A total of 80 anterior bovine teeth were used in this study. The teeth were divided to eight groups (10 specimens each), regarding the applied re-mineralization procedures.

  • Group A – Garlic nano-plant extract application
  • Group B – Clove nano-plant extract application
  • Group C – APF gel application
  • Group D – Garlic nano-plant extract + Diode laser application
  • Group E – Application of clove nano-plant extract + Diode laser
  • Group F – Application of APF gel + Diode laser
  • Group G – Application of Diode laser
  • Group H – Early enamel carious lesions received no treatment (control).


R statistical package, version 2.15.2 (IBM Corp, Armonk, New York, USA). was used for sample size calculation (Copyright (C) 2012-R Foundation for Statistical Computing). Results of one-way ANOVA revealed that 10 samples for total sample size will be acceptable to perceive the mean difference between various groups tested, with 80% power and 5% two-sided significance level.

Nano-plant extracts preparation

Ultrasonic-solvent emulsification technique was used to prepare 5% concentration of garlic and clove essential oils, that were loaded with solid-lipid nanoparticles, according to Sjöström and Bergenståhl,[8] Siekmann and Westesen[9] and Asnawi et al.[10] Using 2.5% (w/w) soybean lecithin, 2.5% (w/w) Tween-80, 50-ml dichloromethane and 1% (w/w) stearic acid.

Selection and preparation of teeth

Eighty bovine anterior teeth were selected, and a scaler was used to scrap the teeth.
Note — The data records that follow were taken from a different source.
/-- The interrogator's side (R292, R350, R352, R355 to R360, R364 to R367): a reply that an exchange awaits is heard unless its rate
is off by more than 25 % or its request is stale; a TAM1 response that carries the challenge ends the command with ST_OK, another
with ST_AUTH_FAIL; FZ2 with a wrong TPROOF fails, with the right one FZ3 follows; FZ3's acknowledgement opens the session; a
session reply whose MIC fails closes it with REASON 3, and a good final one is delivered; no reply within 10 ms closes it
with REASON 1, as do 2 s without a SEC.FARZ_SEND and a dwell limit where no next channel can be had. -/
def Obligations.InterrogatorCompletes : Prop :=
  (∀ (x : Tenant) (step : AccStep) (hz : Nat) (a : Acc) (u : State), exchangeAt x step u = some a →
    requestStale x .reader u = false → rateIn (accSet x a u) hz = true → (exchangeHeard x step hz u).1 = some a) ∧
  (∀ (x : Tenant) (msg : Bytes) (hz : Nat) (now : Tick) (a : Acc) (k : Fin 48) (kid : Byte) (held : SecCtx) (s v : State),
    exchangeHeard x .exchange hz (advanceTo now s) = (some a, v) → a.kind = .tam1 k kid → v.sess[x].ctx = some held →
    ∀ p, p = aesDec held.ktag msg →
    (msg.length = 16 → p.take 2 = [0x96, 0xC5] → p.drop 6 = v.sess[x].challenge → exec (.tam1Response x msg hz now) s =
      .next (endAcc x stOk 0 0 (setSvy (fun v => { v with tagCap := v.tagCap ||| 0x20 }) v))) ∧
    (p.drop 6 ≠ v.sess[x].challenge → exec (.tam1Response x msg hz now) s =
      .next (logAuthFail 0 x (endAcc x stAuthFail 0 3 v)))) ∧
  (∀ (x : Tenant) (msg : Bytes) (hz : Nat) (now : Tick) (a : Acc) (k : Fin 48) (held : SecCtx) (s v : State),
    exchangeHeard x .exchange hz (advanceTo now s) = (some a, v) → a.kind = .farz k → v.sess[x].ctx = some held →
    ∀ c, c = secKeys held.ktag v.sess[x].challenge ((msg.drop 1).take 8) →
    (msg.drop 9 ≠ tproof c → exec (.fz2Reply x msg hz now) s = .next (farzFails x v)) ∧
    (∀ w y z, msg.length = 17 → msg.take 1 = [0x02] → msg.drop 9 = tproof c → chargeSession k v.sess[x].keyGone v = .ok w →
      accFrameOver x a (modSess x (fun q => { q with ctx := some c })
        (setSvy (fun v => { v with tagCap := v.tagCap ||| 0x40 }) w)) = (true, y) →
      chargeSession k y.sess[x].keyGone y = .ok z →
      exec (.fz2Reply x msg hz now) s = .next (accSend x { a with step := .fz3 } (replyGap (accSet x a z)) z))) ∧
  (∀ (x : Tenant) (hz : Nat) (now : Tick) (a : Acc) (k : Fin 48) (s v w : State),
    exchangeHeard x .fz3 hz (advanceTo now s) = (some a, v) → a.kind = .farz k → chargeSession k v.sess[x].keyGone v = .ok w →
    ∃ t, exec (.fz3Reply x [0x04, 0x00] hz now) s = .next t ∧ t.sess[x].opened = true ∧ t.sess[x].handle = a.handle ∧
      t.sess[x].ctrTx = 0 ∧ t.sess[x].ctrRx = 0 ∧ t.sess[x].msgs = 0 ∧ t.rdr.acc[x] = none) ∧
  (∀ (x : Tenant) (msg plain rest : Bytes) (hz : Nat) (tseq : BitVec 16) (now : Tick) (c : SecCtx) (s v : State),
    let u := advanceTo now s
    u.sess[x].opened = true → u.sess[x].ctx = some c → u.sess[x].busy = some (tseq, rest) →
    reached u.reel.cnt u.sess[x].sentAt = true → rateIn (sessSet x u) hz = true →
    (secOpen c 0x01 msg = none → exec (.sessionReply x msg hz now) s = .next (logAuthFail 0 x (closeSession x 3 u))) ∧
    (secOpen c 0x01 msg = some plain → u.sess[x].ctrRx < fld msg 1 4 → rest = [] → msg.getD 0 0 = 0x11 →
      chargeSession u.sess[x].key u.sess[x].keyGone u = .ok v → v.sess[x].msgs + 1 < 1048576 →
      ∀ w, w = frameEnd .reader (raise x evSecData (leBytes 2 tseq.toNat ++ [u.sess[x].sid] ++ leBytes 2 plain.length ++ plain)
        (modSess x (fun q => { q with ctrRx := fld msg 1 4, msgs := q.msgs + 1 }) v)) → w.sess[x].opened = true →
      exec (.sessionReply x msg hz now) s = .next (sessNext x w))) ∧
  (∀ (x : Tenant) (now : Tick) (s : State), let u := advanceTo now s
    u.rdr.acc[x] = none → u.sess[x].opened = true →
    (u.sess[x].busy.isSome = true → reached u.reel.cnt (u.sess[x].sentAt + 240000) = true →
      exec (.tagReplyTimeout x now) s = .next (closeSession x 1 u)) ∧
    (reached u.reel.cnt (u.sess[x].idleFrom + 48000000) = true →
      exec (.sessionIdleTimeout x now) s = .next (closeSession x 1 u))) ∧
  (∀ (x : Tenant) (now : Tick) (a : Acc) (p : Pend) (s : State), let u := advanceTo now s
    u.rdr.acc[x] = some a → a.stage = .window → (a.step = .exchange ∨ a.step = .fz3) → u.ctxs[x].pend = some p →
    reached u.reel.cnt p.until_ = true → exec (.tagReplyTimeout x now) s = .next (endAcc x stTimeout 0 1 u)) ∧
  (∀ (x : Tenant) (now : Tick) (cal : Cal) (n : Nat) (s v : State), let u := advanceTo now s
    u.sess[x].opened = true → holds (.session x) .reader u = true →
    dwellFits x u.sess[x].region u.sess[x].visitFrom 1 u = false →
    v = carrierOff u.reel.cnt (leaveChannel u.reel.cnt u) →
    (nextChannel x u.sess[x].region v = .error n →
      exec (.sessionDwellHop x now cal) s = .next (closeSession x 1 v)) ∧
    (∀ f w h, nextChannel x u.sess[x].region v = .ok (f, w) → holdOf .reader v = some h →
      passes w.reel.cnt { h.req with freq := f } w.radio.lHold w = true →
      ∀ y z g, y = grantAir { h.req with freq := f } w.reel.cnt w →
      z = compHop (calibrate .reader .ok true (compApply (extPa y.loaded[x]) y)) →
      g = carrierOn z.reel.cnt (rampUp z.loaded[x] z.rdr.pset z.reel.cnt z) →
      exec (.sessionDwellHop x now .ok) s = .next (modSess x (fun q => { q with visitFrom := g.reel.cnt }) g)))

/-- The link commands complete (R192, R193, R404, R407, R422, R433): LNK.NODE sets or releases the node configuration,
LNK.SEND takes a buffer, builds its frame and queues the send, LNK.LISTEN opens the receiver, LNK.CANCEL ends a listen or a
send with ST_CANCELLED, or with ST_LATE_CANCEL past the point of no return. NBR.LIST and NBR.FORGET complete (6.7, Table 6-9): the entries from the index on, as far
as there are any; the neighbour is forgotten with reason 1. -/
def Obligations.LinkCommandsComplete : Prop :=
  ((∀ (c : Cmd) (s u : State), Taken 0x2000 c s u → c.args.length = 13 → (∀ h, u.link.holder = some h → h = c.t) →
    (fld c.args 12 1 = 1 → exec (.lnkNode c) s = .next (reply c.t stOk [] (setLink (fun l => { l with holder := none }) u))) ∧
    (fld c.args 12 1 = 0 → fld c.args 0 2 < 0xFFFE → fld c.args 2 2 ≤ 4800 → fld c.args 4 1 ≤ 2 → fld c.args 5 1 ≤ 1 →
      fld c.args 6 2 ≤ 3600 → fld c.args 8 4 < 2 ^ 28 →
      (fld c.args 4 1 = 2 → 2480 ≤ fld c.args 2 2 ∧ fld c.args 2 2 ≤ 3520) →
      bandOk (fld c.args 2 2) (fld c.args 4 1) (fld c.args 5 1) = true → linkBusy u = false →
      ∀ v, v = setLink (fun l => { l with
          configured := true, holder := some c.t, addr := BitVec.ofNat 16 (fld c.args 0 2), freq := fld c.args 2 2,
          rate := fld c.args 4 1, region := fld c.args 5 1, beacon := fld c.args 6 2,
          cap := BitVec.ofNat 28 (fld c.args 8 4), beaconAt := none }) u →
      exec (.lnkNode c) s = .next (reply c.t stOk [] (if fld c.args 6 2 = 0 then v else beaconPlan v.reel.cnt v)))) ∧
  (∀ (c : Cmd) (s u v : State) (kv : Option (Fin 48 × Bytes × Nat)) (h : Fin 32) (smode ar : Bool) (lane : Fin 6) (dst : BitVec 16)
      (mode key time : Nat), Taken 0x2001 c s u → mode = fld c.args 3 1 → key = fld c.args 4 1 → time = fld c.args 7 6 →
    smode = decide (mode = 128) → (mode ≤ 4 ∨ mode = 128) → lane.val = (if mode = 128 then 5 else mode) →
    dst = BitVec.ofNat 16 (fld c.args 0 2) → ar = (decide (fld c.args 6 1 = 1) && decide (dst ≠ 0xFFFF)) →
    c.args.length = 15 + fld c.args 13 2 → fld c.args 0 2 ≠ 0xFFFE → fld c.args 2 1 ≤ 3 → (mode = 128 → fld c.args 2 1 = 0) →
    (key ≤ 47 ∨ key = 0xFF) → -40 ≤ sByte (fld c.args 5 1) → sByte (fld c.args 5 1) ≤ 28 → fld c.args 6 1 ≤ 1 →
    fld c.args 13 2 ≤ payloadMax smode (key != 0xFF) → linkRefusal c.t (ar || time == 0) u = none →
    (mode = 128 → u.link.rate ≠ 1 ∧ 2480 ≤ u.link.freq ∧ u.link.freq ≤ 3520) → (ar = true → bit u.link.uses lane.val = true) →
    sendKey c.t key u = .ok (kv, v) → findBuf (posOf c.t) u = some h →
    let m := (takeMseq (serveBuf (posOf c.t) false h v)).1
    let v1 := (takeMseq (serveBuf (posOf c.t) false h v)).2
    let psdu := buildFrame smode 0 (fld c.args 2 1) ar m dst (c.args.drop 15) kv v1
    ∀ e : Send, e = { owner := some c.t, tseq := c.seq, dst := dst, mseq := m, psdu := psdu, lane := lane, ar := ar,
                      time := if time = 0 then none else some (BitVec.ofNat 48 time), tries := 0, nb := 0, be := 3, tstart := 0,
                      power := BitVec.ofNat 8 (fld c.args 5 1), ending := none, buf := some h, late := false } →
    exec (.lnkSend c) s = .next ((if time = 0 then sendAsk e else id) (reply c.t stOk [m]
      (setLink (fun l => { l with sends := l.sends ++ [e] })
        (modBuf h (fun b => { b with bytes := memPutAll [] 0 psdu, len := psdu.length }) v1))))) ∧
  (∀ (c : Cmd) (s u : State), Taken 0x2002 c s u → c.args.length = 2 → linkRefusal c.t true u = none → u.link.uses ≠ 0 →
    u.link.listens[c.t] = none →
    ∀ l : Listen, l = { tseq := c.seq, dur := fld c.args 0 2, frames := 0, ending := none,
                        from_ := if holds .listen .link u then some u.reel.cnt else none } →
    ∀ v, v = setLink (fun q => { q with listens := q.listens.set c.t.val (some l) c.t.isLt }) (reply c.t stOk [] u) →
    (u.link.listens.toList.all Option.isNone = false → exec (.lnkListen c) s = .next v) ∧
    (u.link.listens.toList.all Option.isNone = true → exec (.lnkListen c) s = .next (requestAir
      { core := .link, who := .listen, cls := 5, freq := v.link.freq, since := v.reel.cnt, gnt := lkbShared c.t v,
        wait := coexWait c.t v, noWait := false } (setLink (fun q => { q with rxHost := c.t }) v)))) ∧
  (∀ (c : Cmd) (seq : BitVec 16) (s u : State), Taken 0x2003 c s u → c.args.length = 2 → seq = BitVec.ofNat 16 (fld c.args 0 2) →
    (∀ l, u.link.listens[c.t] = some l → l.tseq = seq →
      ((holds .listen .link u = false ∨ listenBusy u = false) →
        exec (.lnkCancel c) s = .next (listenEnd c.t stCancelled (reply c.t stCancelled [] u))) ∧
      (holds .listen .link u = true → listenBusy u = true → ∃ t, exec (.lnkCancel c) s = .next t ∧
        t.link.listens[c.t] = some { l with ending := some stLateCancel })) ∧
    (∀ e st, (u.link.listens[c.t]).any (fun l => l.tseq == seq) = false →
      u.link.sends.find? (fun e => e.owner == some c.t && e.tseq == seq) = some e →
      st = (if sendCommitted e u then stLateCancel else stCancelled) →
      exec (.lnkCancel c) s = .next (sendStop e st (reply c.t st [] u))))) ∧
  ((∀ (c : Cmd) (s u : State), Taken 0x2100 c s u → c.args.length = 2 → fld c.args 0 1 ≤ 63 → 1 ≤ fld c.args 1 1 →
    fld c.args 1 1 ≤ 32 →
    ∀ l, l = (u.link.nbrs.drop (fld c.args 0 1)).take (fld c.args 1 1) →
    exec (.nbrList c) s = .next (reply c.t stOk ([BitVec.ofNat 8 l.length] ++ (l.map fun e => nbrEntry e u).flatten) u)) ∧
  (∀ (c : Cmd) (s u : State), Taken 0x2101 c s u → c.args.length = 2 →
    (nbrOf (BitVec.ofNat 16 (fld c.args 0 2)) u).isSome = true →
    exec (.nbrForget c) s = .next (nbrLost (BitVec.ofNat 16 (fld c.args 0 2)) 1 (reply c.t stOk [] u))))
Teeth were rinsed under running water to remove any debris. Then the teeth had their roots cut off using a double-side, low-speed cutting metal disc at 1-mm below enamel-cementum junction. A barbed broach was used to remove the pulp tissues from the pulp chambers, then pink was used to seal the pulp chambers. Enamel surfaces were wet grounded using 800–1000 grit silicon carbide abrasive papers.

Early enamel caries formation

An acid-resistant nail varnish (Super Stay Nail polish, Maybelline, NY, USA) was used to coat the facial surfaces of the teeth excluding a 3-mm × 3-mm window, located at the gingival 1/3 of teeth crowns.[11] The specimens were suspended in 20-ml of freshly prepared acidified buffered de-mineralizing solution at 37°C for 48-h. De-mineralizing solution composed of 2.2-mmol/L NaH2PO4, 2.2-mmol/L CaCl2, and 50-mM/L acetic acid of pH 4.5 adjusted with NaOH.[12]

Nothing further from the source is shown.